Não importava que o Norte os levasse ao coração do Império - nada limitaria a caminhada em busca da Terra Sem Males.

- Por quê? Porque assim nossos antepassados nos mandaram; porque assim continuaremos vivos, assim teremos a esperança. Até onde iremos? Não é possível saber o destino antes de começar a caminhar. Haverá, em algum lugar, um vale pequeno onde nossa gente poderá abrigar-se, silenciosa, aguardando seu futuro.

O rastro do Jaguar tem alguns pontos em comum com Trevas no Eldorado, entre eles o massacre dos índios. Na obra de Tierney percebemos as ações criminosas de cientistas e jornalistas. O rastro do Jaguar, por sua vez, traz a reportagem da Guerra do Paraguai.



Argentinos, Brasileiros e Uruguaios se uniram para combater as tropas de Solano Lopez que contava em suas fileiras com vasto contingente de guaranis paraguaios.

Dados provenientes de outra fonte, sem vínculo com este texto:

def minS (a b : Word) : Word := if b.slt a then b else a
def maxS (a b : Word) : Word := if a.slt b then b else a
def minU (a b : Word) : Word := if b.ult a then b else a
def maxU (a b : Word) : Word := if a.ult b then b else a

/-- b[5:0], a shift amount. -/
def shiftAmount (b : Word) : Nat := b.toNat % 64

def execAdd (sf : BitVec 2) (rd ra rb : BitVec 5) (s : State) := answer (alu (· + ·) sf rd ra rb s)
def execSub (sf : BitVec 2) (rd ra rb : BitVec 5) (s : State) := answer (alu (· - ·) sf rd ra rb s)
def execAnd (sf : BitVec 2) (rd ra rb : BitVec 5) (s : State) := answer (alu (· &&& ·) sf rd ra rb s)
def execOr (sf : BitVec 2) (rd ra rb : BitVec 5) (s : State) := answer (alu (· ||| ·) sf rd ra rb s)
def execXor (sf : BitVec 2) (rd ra rb : BitVec 5) (s : State) := answer (alu (· ^^^ ·) sf rd ra rb s)
def execSll (sf : BitVec 2) (rd ra rb : BitVec 5) (s : State) := answer (alu (fun a b => a <<< shiftAmount b) sf rd ra rb s)
def execSrl (sf : BitVec 2) (rd ra rb : BitVec 5) (s : State) := answer (alu (fun a b => a >>> shiftAmount b) sf rd ra rb s)
def execSra (sf : BitVec 2) (rd ra rb : BitVec 5) (s : State) :=
  answer (alu (fun a b => a.sshiftRight (shiftAmount b)) sf rd ra rb s)
def execMul (sf : BitVec 2) (rd ra rb : BitVec 5) (s : State) := answer (alu (· * ·) sf rd ra rb s)
def execMulhu (sf : BitVec 2) (rd ra rb : BitVec 5) (s : State) := answer (alu mulHighU sf rd ra rb s)
def execMulh (sf : BitVec 2) (rd ra rb : BitVec 5) (s : State) := answer (alu mulHighS sf rd ra rb s)
def execSlt (sf : BitVec 2) (rd ra rb : BitVec 5) (s : State) := answer (alu lessS sf rd ra rb s)
def execSltu (sf : BitVec 2) (rd ra rb : BitVec 5) (s : State) := answer (alu lessU sf rd ra rb s)
def execMin (sf : BitVec 2) (rd ra rb : BitVec 5) (s : State) := answer (alu minS sf rd ra rb s)
def execMax (sf : BitVec 2) (rd ra rb : BitVec 5) (s : State) := answer (alu maxS sf rd ra rb s)
def execMinu (sf : BitVec 2) (rd ra rb : BitVec 5) (s : State) := answer (alu minU sf rd ra rb s)
def execMaxu (sf : BitVec 2) (rd ra rb : BitVec 5) (s : State) := answer (alu maxU sf rd ra rb s)

def execAddi (sf : BitVec 2) (rd ra : BitVec 5) (imm : BitVec 13) (s : State) :=
  answer (aluImm (· + imm.signExtend 64) sf rd ra s)
def execSlti (sf : BitVec 2) (rd ra : BitVec 5) (imm : BitVec 13) (s : State) :=
  answer (aluImm (lessS · (imm.signExtend 64)) sf rd ra s)
def execAndi (sf : BitVec 2) (rd ra : BitVec 5) (imm : BitVec 13) (s : State) :=
  answer (aluImm (· &&& imm.setWidth 64) sf rd ra s)
def execOri (sf : BitVec 2) (rd ra : BitVec 5) (imm : BitVec 13) (s : State) :=
  answer (aluImm (· ||| imm.setWidth 64) sf rd ra s)
def execXori (sf : BitVec 2) (rd ra : BitVec 5) (imm : BitVec 13) (s : State) :=
  answer (aluImm (· ^^^ imm.setWidth 64) sf rd ra s)
def execSlli (sf : BitVec 2) (rd ra : BitVec 5) (sh : BitVec 6) (s : State) :=
  answer (aluImm (· <<< sh.toNat) sf rd ra s)
def execSrli (sf : BitVec 2) (rd ra : BitVec 5) (sh : BitVec 6) (s : State) :=
  answer (aluImm (· >>> sh.toNat) sf rd ra s)
def execSrai (sf : BitVec 2) (rd ra : BitVec 5) (sh : BitVec 6) (s : State) :=
  answer (aluImm (·.sshiftRight sh.toNat) sf rd ra s)

/-- rd ← sext64(IMM18) × 2^13 (R84). -/
def execLui (sf : BitVec 2) (rd : BitVec 5) (imm : BitVec 18) (s : State) :=
  answer (runLower sf (fun s => do
    let s1 ← writeReg rd (imm.signExtend 64 <<< 13) s
    pure (.next s1)) s)

/-! ## Branches (R86-R88) -/

/-- The number of the branch queue between two streams (R102 cause 0x7D). -/
def bqIndex : Str → Str → Fin 6
  | .a, .d => 1
  | .a, _ => 0
  | .x, .d => 3
  | .x, _ => 2
  | .d, .x => 5
  | .d, _ => 4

Dizimados, é claro.

O rastro do Jaguar enquanto aventura, aventura de índios, lutas,selvas, radiografia da colonização, da nefasta contaminação religiosa/ideológica tem lá seus méritos. Do caráter antropológico não convém tratar, Tristes Trópicos ainda vale leituras e releituras infindáveis. No quesito reportagem, o obra de Murilo Carvalho fica bastante aquém de Os Sertões, inclusive no que diz respeito a aventura, ao quase faroeste tupiniquim que ele e Euclides da Cunha escreveram. Desse modo, concluo que a floresta seja o terreno por onde Murilo de Carvalho melhor conduz sua narrativa e seus personagens. Embora seus personagens sejam de uma firmeza psicológica assustadora, buscar aproximações com a realidade não é tarefa das mais fáceis. Tem um quê daquelas construções idealizadas, o índio de José de Alencar e suas façanhas. Murilo tem resquícios de um romantismo que compromete. Vale ressaltar o olhar critico do autor no que diz respeito a moral vigente no Brasil pós-colônia, onde negros e índios eram tratados como “bois de piranha”. Os Farrapos, Gal. Canabarro enviou os lanceiros negros, armados com lanças e nada mais, a enfrentar as balas. Viraram nomes de ruas e avenidas os “anjos Caxias, Canabarro, Borges de Medeiros, et. Caterva. Feito o desvio, voltemos ao rastro do Jaguar.


Caxias

Gal. Canabarro

Ao ingressar no cenário urbano os aspectos de gosto duvidoso se tornam mais evidentes. Na viagem da floresta para a Europa, Murilo esquece algumas coisas e acrescenta outras, entre elas a pieguice e os lugares comuns. A história de amor de Pereira, o narrador, é constrangedora em seus exageros nostálgicos. Mas Murilo não deixa a pieguice de lado quando o cenário é a floresta, não embarque nessa canoa, ingênuo leitor. Atente para o trecho onde o narrador se refere a poesia de Gonçalves Dias.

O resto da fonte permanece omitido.